00:02:25.910 --> 00:02:32.780
In our problem statement, we’re given some of what we could call initial and final conditions for the pressure, volume, and temperature of our gas.
00:02:33.060 --> 00:02:37.490
For example, at first, the volume of the gas is 0.022 cubic meters.
00:02:37.610 --> 00:02:39.490
We can label that quantity 𝑉 one.
00:02:39.870 --> 00:02:43.650
Likewise, the gas initially has a temperature of 348 kelvin.
00:02:43.870 --> 00:02:45.190
We’ll call that 𝑇 one.
00:02:45.620 --> 00:02:51.090
Then, the gas temperature is increased to 512 kelvin, and we’ll call that 𝑇 two.

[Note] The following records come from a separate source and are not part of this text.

-- ==== Sys2Proof/Machine/Sheds.lean ====
section
/-!
DEFINITION. The sheds (R273-R293): S.MV, S.ATTN, S.ACOMB, S.COPY and S.FILL. A
command S_X starts the record that the context is to issue next, where that record
is an S.X, or takes up the one that runs, and lets it come `n` boundaries further: a
row in each shed, a KV block in one pass, or 16 KiB (R293). Between two commands the
sheds stand at a boundary, where a pre-emption takes hold. At the last boundary its
sheds have ended, and RECORD_END takes the record out of flight.
-/

namespace Sys2Proof.Machine

/-! ### Shed-striped arrays (R255) -/

/-- Paddock address of byte k of item i of an array of items of z bytes. -/
def stripedAt (base z i k : Nat) : Nat := base + (i / 8 * (z / 256) + k / 256) * 2048 + i % 8 * 256 + k % 256

/-- Bytes of an item from byte k on. -/
def State.loadStriped (s : State) (x : Ctx) (base z i k : Nat) : Nat → Except Nat (List Byte)
  | 0 => .ok []
  | n + 1 => do
    let b ← s.load x (stripedAt base z i k) 1
    let bs ← s.loadStriped x base z i (k + 1) n
    pure (b ++ bs)

/-- Element e of packed bytes. -/
def packedElem (fmt : Nat) (bs : List Byte) (e : Nat) : Nat := (leVal bs >>> (e * fmtBits fmt)) % 2 ^ fmtBits fmt

/-- Row i of a weight array, with its block scales (R193, R276). -/
def State.weightRow (s : State) (x : Ctx) (r : MvRec) (i : Nat) : Except Nat (List Ext) := do
  let bs ← s.loadStriped x r.wBase r.itemBytes i 0 (ceilDiv (r.k * fmtBits r.fmtW) 8)
  let sc ← if isMx r.fmtW then s.loadStriped x r.sBase r.scaleBytes i 0 (ceilDiv r.k 32) else pure []
  pure ((List.range r.k).map fun e =>
    let v := elemValue r.fmtW (packedElem r.fmtW bs e)
    if isMx r.fmtW then scaledValue ((sc.getD (e / 32) 0).toNat) v else v)

/-! ### Failures (R288-R290) -/

/-- One failure of a shed; `before` lists the failures met earlier in the operation (R288, R290). -/
def State.shedFailure (s : State) (ch : Nat) (before : List ShedFail) (f : ShedFail) : State :=
  if !(s.shed ch).ok then s
  else if before.any fun g => g.shed == f.shed && g.unit == f.unit && g.parity == f.parity then s.shedFails ch
  else if f.parity then s
  else match f.lane with
    | none => s
    | some v =>
      if (s.shed ch).lanes.contains v then s
      else if (s.shed ch).spareUsed then s.shedFails ch
      else s.modShed ch fun x => { x with lanes := x.lanes ++ [v] }

/-- The failures of an operation in turn; `chan` gives the device channel of a failure's shed. -/
def State.shedFailures (s : State) (chan : Nat → Nat) : List ShedFail → List ShedFail → State
  | _, [] => s
  | before, f :: fs => (s.shedFailure (chan f.shed) before f).shedFailures chan (before ++ [f]) fs

/-! ### The frame of a shed record -/

/-- Channel of a package offset's granule for a device address. -/
def State.channelAt (s : State) (dev : Nat) : Option Nat :=
  match s.whereIs dev with
  | .package k off => some (channelOf k off)
  | _ => none

/-- What a record does on its sheds: the channels that hold entries, those that must compute, the boundaries that it passes (R293), the failures that the checks see from one boundary to another, what it does first, and the work up to the next boundary with the flags that it raises. -/
structure ShedJob where
  chs : List Nat
  needs : List Nat
  chan : Nat → Nat
  total : Nat
  fails : State → Nat → Nat → List ShedFail
  start : State → Except Nat State
  step : State → Nat → Except Nat (State × Nat)

/-- A shed of the record has not ended. -/
def Flight.shedsRun (f : Flight) : Bool := f.units.any fun u => match u with | .shed _ => !f.ended.contains u | _ => false

/-- The record of a shed command: the next one of the context, or one that runs and has not ended; with its flight where it runs (R523, R524). A shed reaches no companion memory (R103). -/
def State.shedRecord (s : State) (p c i : Nat) : Option (Ctx × RecBody × Option Flight) :=
  match s.active? p c with
  | none => none
  | some x =>
    match x.flights.find? (fun f => f.ordinal == i && f.shedsRun) with
    | some f => (x.parcel.recs[i]?).map fun r => (x.offMcl, r.body, some f)
    | none => match x.next? with
      | some (j, r) => if j = i then some (x.offMcl, r.body, none) else none
      | none => none

/-- A shed among them has an operation of an earlier record to end first: it runs one at a time, in order (R273). -/
def Ctx.shedsBusy (x : Ctx) (chs : List Nat) : Bool :=
  x.flights.any fun f => f.units.any fun u => !f.ended.contains u && chs.any fun ch => u == .shed ch

/-- Boundaries from `u` on, `n` of them: the state reached, its flags, and the cause that stopped it. -/
def shedSteps (f : State → Nat → Except Nat (State × Nat)) (s : State) (u fl : Nat) : Nat → State × Nat × Option Nat
  | 0 => (s, fl, none)
  | n + 1 =>
    match f s u with
    | .error e => (s, fl, some e)
    | .ok t => shedSteps f t.1 (u + 1) (flagOr fl t.2) n

/-- A flight at a boundary; at the last one its sheds have ended, and its flags go with it (R177). -/
def Flight.shedAt (us : List UnitId) (total pos flags : Nat) (fails : List ShedFail) (f : Flight) : Flight :=
  let f := { f with pos := pos, flags := flags, fails := fails }
  if pos < total then f else { f with ended := us ++ f.ended.filter (!us.contains ·), results := [(0, [0, 0, 0, 0, 0, flags, 0])] }

/-- Let a record that is in flight come up to n boundaries further; it stays where it is while one of its accesses waits (R545). -/
def State.shedWork (s : State) (p c i n : Nat) (j : ShedJob) (pos flags : Nat) (fails : List ShedFail) : State :=
  let t := shedSteps j.step s pos flags (min n (j.total - pos))
  match t.2.2 with
  | some e => if e = awaitsSwitch then s else t.1.haltJob p c e
  | none =>
    (t.1.modCtx p c fun y => y.modFlight i (Flight.shedAt (j.chs.map UnitId.shed) j.total (min (pos + n) j.total) t.2.1 fails)).runOn p c

/-- A shed that must compute is not in service. -/
def ShedJob.lacks (j : ShedJob) (s : State) : Bool := j.needs.any fun ch => !(s.shed ch).ok

/-- What the checks find between two boundaries, where every shed that must compute is in service (R288, R290). -/
def State.shedChecked (s : State) (j : ShedJob) (before new : List ShedFail) : State :=
  if j.lacks s then s else s.shedFailures j.chan before new

/-- The failures of a command that concern the record's sheds. -/
def ShedJob.seen (j : ShedJob) (s : State) (pos n : Nat) : List ShedFail := (j.fails s pos n).filter fun f => j.chs.contains (j.chan f.shed)

/-- A record that stands at its start begins: the boundary before it, entries, and what it does first (R277, R289, R523). -/
def State.shedBegins (s : State) (p c i : Nat) (j : ShedJob) (extra : List UnitId) : Except Nat State :=
  match j.start s with
  | .error e => .error e
  | .ok s => .ok (s.launch p c i (j.chs.map UnitId.shed ++ extra) true)

/-- A record runs on sheds, from its start or from the boundary where it stands; its job halts with 0x0305 where a shed that must compute is not in service or leaves it (R290, R291). A pre-emption that is due holds it at its boundary (R293, R528). -/
def State.runSheds (s : State) (p c i n : Nat) (x : Ctx) (at_ : Option Flight) (j : ShedJob) (extra : List UnitId) : State :=
  if s.preempts p c then s
  else match at_ with
    | some f =>
      let new := j.seen s f.pos n
      let s := s.shedChecked j f.fails new
      if j.lacks s then s.haltJob p c 0x0305 else s.shedWork p c i n j f.pos f.flags (f.fails ++ new)
    | none =>
      if !s.canStart p x i (j.chs.length + extra.length) || x.shedsBusy j.chs then s
      else
        let s := j.chs.foldl State.shedBoundary s
        let new := j.seen s 0 n
        let s := s.shedChecked j [] new
        if j.lacks s then s.haltJob p c 0x0305
        else match s.shedBegins p c i j extra with
          | .error e => s.haltJob p c e
          | .ok s => s.shedWork p c i n j 0 0 new

/-- What a shed holds after some work (R273). -/
def Shed.holds (vectors : List Reg) (y : Shed) : Shed := { y with vectors := vectors, scores := [], maxes := [], lsum := [], accs := [], out := [] }

/-- Every shed of a record takes the vectors in one broadcast (R277). -/
def State.shedVectors (s : State) (chs : List Nat) (vs : List Reg) : State := chs.foldl (fun (s : State) ch => s.modShed ch (Shed.holds vs)) s

/-- Registers of consecutive runs of a stream, as the vector store takes them. -/
def State.loadVectors (s : State) (x : Ctx) (fmt : Nat) (d : Desc) (count len : Nat) : Except Nat (List Reg) :=
  (List.range count).mapM fun (v : Nat) => s.loadReg x fmt d none 0 (span (v * len) len)

/-! ### S.MV (R276-R278) -/

/-- One dot product on a vector lane, with its flags (R198-R201). -/
def dotOf (w v : List Ext) : AccF :=
  (w.zip v).foldl (fun (r : AccF) ab =>
    Long.take r (Long.term (Long.product ab.1 ab.2))) ⟨Long.zero, 0⟩

/-- The dot products of a row with every vector. -/
def State.mvRow (s : State) (x : Ctx) (r : MvRec) (vecs : List (List Ext)) (i : Nat) : Except Nat (List AccF) := do
  let w ← s.weightRow x r i
  pure (vecs.map (dotOf w))

def MvRec.drain (r : MvRec) (a : Acc) : Fp.Coded :=
  if r.fmtC = 0x20 then ⟨Long.toBits a, 0⟩
  else Long.drainTo ((elemFmt? r.fmtC).getD fmtFP32) a (r.scaleW + r.scaleV + r.scaleC)

/-- Write the outputs of a row, vector-major (R276, R278). -/
def State.putMv (s : State) (x : Ctx) (r : MvRec) (i : Nat) : List (AccF × Nat) → Except Nat (State × Nat)
  | [] => .ok (s, 0)
  | (a, v) :: rest => do
    let c := r.drain a.acc
    let s ← s.storeBits x r.fmtC (x.parcel.desc r.cDesc) (v * r.n + i) c.bits
    let t ← s.putMv x r i rest
    pure (t.1, flagOr (flagOr a.flags c.flags) t.2)

/-- The vectors that a shed holds. -/
def State.mvVectors (s : State) (r : MvRec) (ch : Nat) : List (List Ext) := (s.shed ch).vectors.map (Reg.vals r.fmtV)

/-- One row in its shed, number i mod 8 of the package: dot products, drains, outputs (R277, R278). -/
def State.mvRowAt (s : State) (x : Ctx) (r : MvRec) (k i : Nat) : Except Nat (State × Nat) := do
  let ch := 8 * k + i % 8
  let as ← s.mvRow x r (s.mvVectors r ch) i
  let t ← s.putMv x r i as.zipIdx
  pure (t.1.modShed ch fun y => { y with accs := as.map (·.acc), out := as.map fun a => (r.drain a.acc).bits }, t.2)

/-- Rows in increasing order. -/
def State.mvRows (s : State) (x : Ctx) (r : MvRec) (k fl : Nat) : List Nat → Except Nat (State × Nat)
  | [] => .ok (s, fl)
  | i :: is => do
    let t ← s.mvRowAt x r k i
    t.1.mvRows x r k (flagOr fl t.2) is

/-- Rows between boundary u and the next: one in each shed. -/
def MvRec.rowsAt (r : MvRec) (u : Nat) : List Nat := (span (8 * u) 8).filter fun i => decide (i < r.n)

/-- Failures that the check sees: of rows that the command reaches, in the shed that has them, without a state code (R140, R288). -/
def State.mvSeen (x : Ctx) (r : MvRec) (fails : List ShedFail) (s : State) (pos n : Nat) : List ShedFail :=
  fails.filter fun f => f.shed == f.unit % 8 && decide (8 * pos ≤ f.unit ∧ f.unit < 8 * (pos + n) ∧ f.unit < r.n) &&
    (f.parity || match s.loadVectors x r.fmtV (x.parcel.desc r.vDesc) r.nv r.k with
      | .ok vs => match s.mvRow x r (vs.map (Reg.vals r.fmtV)) f.unit with
        | .ok as => !(as.any fun a => Long.isState a.acc)
        | .error _ => false
      | .error _ => false)

/-- An S.MV on the package that holds its weights; the sheds that have a row must compute. -/
def State.mvJob (x : Ctx) (r : MvRec) (k : Nat) (fails : List ShedFail) : ShedJob where
  chs := span (8 * k) 8
  needs := (List.range (min 8 r.n)).map (8 * k + ·)
  chan := (8 * k + ·)
  total := ceilDiv r.n 8
  fails := State.mvSeen x r fails
  start s := (s.loadVectors x r.fmtV (x.parcel.desc r.vDesc) r.nv r.k).map (s.shedVectors (span (8 * k) 8))
  step s u := s.mvRows x r k 0 (r.rowsAt u)

/-- The arrays of an S.MV lie in one package (R255, R276). -/
def State.mvPackage (s : State) (x : Ctx) (r : MvRec) : Except Nat Nat := do
  let k ← s.packageOf x false r.wBase (stripedBytes r.n r.itemBytes)
  if isMx r.fmtW then
    let q ← s.packageOf x false r.sBase (stripedBytes r.n r.scaleBytes)
    if q = k then pure k else .error 0x0301
  else pure k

00:02:51.400 --> 00:02:55.710
We want to solve for the volume of the gas after it’s been heated, which we’ll call 𝑉 two.
00:02:56.260 --> 00:03:00.220
In this equation, we see that 𝑉 two is present, but it’s not yet isolated.
00:03:00.460 --> 00:03:05.990
We can make 𝑉 two the subject of this equation though by multiplying both sides by 𝑇 two divided by 𝑃 two.
00:03:06.270 --> 00:03:10.350
That way, on the right-hand side, 𝑃 two cancels out as does 𝑇 two.
00:03:10.690 --> 00:03:13.410
That gives us an equation where 𝑉 two is the subject.
00:03:13.600 --> 00:03:20.490
It’s equal to 𝑉 one times the ratio of pressures, 𝑃 one to 𝑃 two, times the ratio of temperatures, 𝑇 two to 𝑇 one.
00:03:20.810 --> 00:03:30.370
Looking back at the information we’ve been given, we see that we’ve been told the two temperatures as well as the initial volume 𝑉 one, but we’re not told anything about the specific values of 𝑃 one and 𝑃 two.
00:03:30.530 --> 00:03:38.470
However, we are told that the lid in our cylinder did rise enough so that the pressure in the cylinder at the end was the same as it was at the beginning.
00:03:38.720 --> 00:03:42.810
That is, the pressures were equalized so that 𝑃 one is equal to 𝑃 two.
00:03:43.050 --> 00:03:48.720
So, whatever is the particular value of these pressures, they’re the same, and therefore their ratio is equal to one.
00:03:49.020 --> 00:03:53.890
Our equation for 𝑉 two then simplifies to 𝑉 one times 𝑇 two divided by 𝑇 one.
00:03:54.100 --> 00:04:02.340
To carry out this final calculation, let’s clear some space at the top of our screen and then substitute in our values for 𝑉 one, 𝑇 two, and 𝑇 one.
00:04:02.800 --> 00:04:05.770
Notice that both of our temperatures are expressed in kelvin.
00:04:05.910 --> 00:04:10.010
Therefore, these units will cancel out, and we’ll be left with final units of meters cubed.
00:04:10.390 --> 00:04:15.190
Rounding this result to three decimal places, we get 0.032 cubic meters.
00:04:15.230 --> 00:04:19.410
This is the final volume of our gas after it’s expanded to equalize pressures.
00:04:19.650 --> 00:04:22.390
And note that this volume is indeed larger than 𝑉 one.